◆ **TASK INSTRUCTIONS**: Search term "streamCan": work out how many lines of the data below contain it, and answer with that number alone.
━━━ PROVIDED RECORDS
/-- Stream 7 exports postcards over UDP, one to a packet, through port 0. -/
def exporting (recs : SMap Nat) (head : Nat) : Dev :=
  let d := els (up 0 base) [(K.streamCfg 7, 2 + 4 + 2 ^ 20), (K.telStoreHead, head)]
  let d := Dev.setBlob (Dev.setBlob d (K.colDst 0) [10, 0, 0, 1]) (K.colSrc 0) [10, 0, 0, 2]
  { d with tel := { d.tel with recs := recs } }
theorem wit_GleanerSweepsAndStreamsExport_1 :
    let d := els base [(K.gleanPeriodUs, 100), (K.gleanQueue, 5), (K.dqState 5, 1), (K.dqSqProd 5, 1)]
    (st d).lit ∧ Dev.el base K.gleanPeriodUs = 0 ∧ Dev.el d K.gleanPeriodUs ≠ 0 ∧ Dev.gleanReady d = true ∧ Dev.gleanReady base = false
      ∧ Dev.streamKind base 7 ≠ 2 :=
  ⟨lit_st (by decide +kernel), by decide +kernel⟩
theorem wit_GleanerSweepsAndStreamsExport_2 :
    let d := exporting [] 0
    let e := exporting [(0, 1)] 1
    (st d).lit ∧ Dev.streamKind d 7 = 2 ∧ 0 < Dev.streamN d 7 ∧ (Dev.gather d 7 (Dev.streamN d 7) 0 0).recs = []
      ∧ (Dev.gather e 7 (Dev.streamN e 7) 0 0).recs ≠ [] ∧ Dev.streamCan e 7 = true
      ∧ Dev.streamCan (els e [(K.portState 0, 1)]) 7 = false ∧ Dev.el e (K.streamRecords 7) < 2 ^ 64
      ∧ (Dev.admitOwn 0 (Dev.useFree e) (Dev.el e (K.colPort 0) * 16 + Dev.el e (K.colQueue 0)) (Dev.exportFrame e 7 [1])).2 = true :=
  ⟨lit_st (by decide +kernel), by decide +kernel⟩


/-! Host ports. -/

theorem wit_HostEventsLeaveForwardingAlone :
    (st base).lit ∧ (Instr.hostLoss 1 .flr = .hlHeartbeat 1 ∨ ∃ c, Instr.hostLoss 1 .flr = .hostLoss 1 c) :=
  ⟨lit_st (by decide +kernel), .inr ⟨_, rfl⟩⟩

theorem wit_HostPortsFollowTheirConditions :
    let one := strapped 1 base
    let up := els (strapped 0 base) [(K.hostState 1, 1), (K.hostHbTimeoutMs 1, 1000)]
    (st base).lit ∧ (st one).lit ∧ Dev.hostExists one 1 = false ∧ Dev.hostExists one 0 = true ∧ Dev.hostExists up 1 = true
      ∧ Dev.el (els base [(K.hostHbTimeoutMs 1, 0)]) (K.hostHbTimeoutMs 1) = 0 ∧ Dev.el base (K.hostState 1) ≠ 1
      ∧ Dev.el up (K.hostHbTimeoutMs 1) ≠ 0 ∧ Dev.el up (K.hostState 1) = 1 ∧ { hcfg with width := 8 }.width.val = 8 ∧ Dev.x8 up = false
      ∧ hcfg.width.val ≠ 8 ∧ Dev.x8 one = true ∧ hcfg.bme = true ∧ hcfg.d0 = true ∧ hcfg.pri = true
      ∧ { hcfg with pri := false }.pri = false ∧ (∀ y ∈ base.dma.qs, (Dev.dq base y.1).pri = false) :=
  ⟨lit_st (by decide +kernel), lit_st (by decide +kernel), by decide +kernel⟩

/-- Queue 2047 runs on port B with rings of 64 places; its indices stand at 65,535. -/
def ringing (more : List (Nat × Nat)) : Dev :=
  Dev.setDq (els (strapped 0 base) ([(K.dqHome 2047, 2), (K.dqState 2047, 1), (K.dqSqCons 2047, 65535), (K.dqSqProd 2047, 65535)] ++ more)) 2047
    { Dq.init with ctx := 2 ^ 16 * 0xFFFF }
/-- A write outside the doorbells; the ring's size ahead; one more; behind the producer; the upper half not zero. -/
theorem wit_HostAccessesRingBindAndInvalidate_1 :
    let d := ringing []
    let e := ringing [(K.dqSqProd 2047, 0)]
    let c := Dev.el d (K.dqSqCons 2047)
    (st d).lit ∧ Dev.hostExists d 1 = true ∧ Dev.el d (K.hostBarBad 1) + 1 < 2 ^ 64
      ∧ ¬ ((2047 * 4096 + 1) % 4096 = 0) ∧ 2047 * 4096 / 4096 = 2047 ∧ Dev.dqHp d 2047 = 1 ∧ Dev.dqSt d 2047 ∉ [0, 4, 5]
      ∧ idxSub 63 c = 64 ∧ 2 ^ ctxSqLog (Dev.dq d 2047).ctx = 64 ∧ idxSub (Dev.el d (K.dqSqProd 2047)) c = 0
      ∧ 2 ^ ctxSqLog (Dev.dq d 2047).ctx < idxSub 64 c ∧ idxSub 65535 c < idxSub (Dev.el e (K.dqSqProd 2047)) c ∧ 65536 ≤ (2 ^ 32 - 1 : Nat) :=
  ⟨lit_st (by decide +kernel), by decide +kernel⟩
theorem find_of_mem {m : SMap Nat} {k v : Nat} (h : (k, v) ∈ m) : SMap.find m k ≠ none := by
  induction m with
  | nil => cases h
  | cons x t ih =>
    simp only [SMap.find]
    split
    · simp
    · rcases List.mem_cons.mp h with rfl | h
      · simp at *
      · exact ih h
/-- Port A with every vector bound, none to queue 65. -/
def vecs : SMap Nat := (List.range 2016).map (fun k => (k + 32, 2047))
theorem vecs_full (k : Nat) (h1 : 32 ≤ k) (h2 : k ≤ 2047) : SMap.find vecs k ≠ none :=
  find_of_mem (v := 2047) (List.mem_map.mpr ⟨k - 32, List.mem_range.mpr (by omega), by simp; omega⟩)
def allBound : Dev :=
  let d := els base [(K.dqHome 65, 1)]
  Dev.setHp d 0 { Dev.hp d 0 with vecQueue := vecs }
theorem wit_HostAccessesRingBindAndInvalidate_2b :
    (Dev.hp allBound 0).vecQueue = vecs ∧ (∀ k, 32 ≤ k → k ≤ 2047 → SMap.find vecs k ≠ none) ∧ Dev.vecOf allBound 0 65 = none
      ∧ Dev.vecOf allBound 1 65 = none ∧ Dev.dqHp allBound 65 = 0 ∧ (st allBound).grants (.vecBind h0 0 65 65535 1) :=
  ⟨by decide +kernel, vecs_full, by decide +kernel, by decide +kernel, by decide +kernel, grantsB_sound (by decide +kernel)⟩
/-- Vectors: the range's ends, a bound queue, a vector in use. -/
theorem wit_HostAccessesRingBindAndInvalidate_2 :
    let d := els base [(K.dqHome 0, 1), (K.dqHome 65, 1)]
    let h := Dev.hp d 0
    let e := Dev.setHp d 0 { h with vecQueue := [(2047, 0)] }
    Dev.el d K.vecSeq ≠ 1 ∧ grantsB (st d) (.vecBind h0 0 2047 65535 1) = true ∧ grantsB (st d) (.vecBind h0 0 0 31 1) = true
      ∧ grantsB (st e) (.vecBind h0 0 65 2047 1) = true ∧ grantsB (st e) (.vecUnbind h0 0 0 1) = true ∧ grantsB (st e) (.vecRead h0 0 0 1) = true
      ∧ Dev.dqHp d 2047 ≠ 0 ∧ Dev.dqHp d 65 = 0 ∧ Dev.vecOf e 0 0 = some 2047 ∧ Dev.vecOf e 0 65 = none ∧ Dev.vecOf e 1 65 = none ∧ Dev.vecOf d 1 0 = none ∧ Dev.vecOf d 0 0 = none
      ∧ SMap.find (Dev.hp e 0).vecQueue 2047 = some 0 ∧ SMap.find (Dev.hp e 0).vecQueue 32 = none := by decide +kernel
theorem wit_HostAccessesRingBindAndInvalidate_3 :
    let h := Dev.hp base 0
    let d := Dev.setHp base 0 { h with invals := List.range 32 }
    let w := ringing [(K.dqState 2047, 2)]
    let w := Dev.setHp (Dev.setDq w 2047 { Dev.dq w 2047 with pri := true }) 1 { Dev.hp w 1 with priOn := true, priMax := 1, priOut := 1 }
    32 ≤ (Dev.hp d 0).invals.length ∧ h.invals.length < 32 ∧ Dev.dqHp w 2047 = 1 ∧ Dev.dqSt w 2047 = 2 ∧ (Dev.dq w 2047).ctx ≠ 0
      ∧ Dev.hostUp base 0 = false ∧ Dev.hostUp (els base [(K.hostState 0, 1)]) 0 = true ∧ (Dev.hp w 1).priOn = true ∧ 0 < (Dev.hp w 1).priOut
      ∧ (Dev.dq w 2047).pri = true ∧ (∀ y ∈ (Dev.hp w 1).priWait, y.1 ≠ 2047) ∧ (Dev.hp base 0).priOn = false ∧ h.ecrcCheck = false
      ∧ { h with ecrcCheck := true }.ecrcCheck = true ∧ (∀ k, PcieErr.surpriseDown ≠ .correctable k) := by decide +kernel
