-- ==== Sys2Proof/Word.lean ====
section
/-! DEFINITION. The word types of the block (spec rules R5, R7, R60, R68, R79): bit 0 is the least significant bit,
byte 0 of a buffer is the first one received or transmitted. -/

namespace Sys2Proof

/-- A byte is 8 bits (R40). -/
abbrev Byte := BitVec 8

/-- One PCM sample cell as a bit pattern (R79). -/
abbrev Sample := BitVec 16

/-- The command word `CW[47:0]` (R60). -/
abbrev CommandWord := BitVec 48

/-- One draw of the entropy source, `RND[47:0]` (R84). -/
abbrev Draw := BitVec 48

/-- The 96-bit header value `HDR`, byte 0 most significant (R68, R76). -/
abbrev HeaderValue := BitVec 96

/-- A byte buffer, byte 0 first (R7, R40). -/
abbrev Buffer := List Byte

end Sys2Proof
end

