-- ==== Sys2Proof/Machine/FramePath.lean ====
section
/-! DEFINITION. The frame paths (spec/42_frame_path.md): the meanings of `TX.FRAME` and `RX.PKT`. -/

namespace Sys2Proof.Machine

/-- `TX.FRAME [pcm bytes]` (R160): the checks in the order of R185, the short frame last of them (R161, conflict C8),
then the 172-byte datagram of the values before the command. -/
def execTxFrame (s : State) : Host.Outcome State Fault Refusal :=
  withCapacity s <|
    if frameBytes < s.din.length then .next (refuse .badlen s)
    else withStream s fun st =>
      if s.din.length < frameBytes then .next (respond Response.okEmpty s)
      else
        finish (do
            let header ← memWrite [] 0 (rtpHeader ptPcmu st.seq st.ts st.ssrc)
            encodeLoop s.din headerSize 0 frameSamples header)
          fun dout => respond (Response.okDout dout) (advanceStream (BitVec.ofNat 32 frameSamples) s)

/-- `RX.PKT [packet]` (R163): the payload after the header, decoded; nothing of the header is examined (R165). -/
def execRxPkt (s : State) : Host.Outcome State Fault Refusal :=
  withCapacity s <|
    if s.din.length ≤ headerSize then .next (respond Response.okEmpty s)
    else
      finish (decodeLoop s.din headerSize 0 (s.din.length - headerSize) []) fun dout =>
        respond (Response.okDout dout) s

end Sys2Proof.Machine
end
━━━━━━
◆ **EXERCISE ANSWER**: 2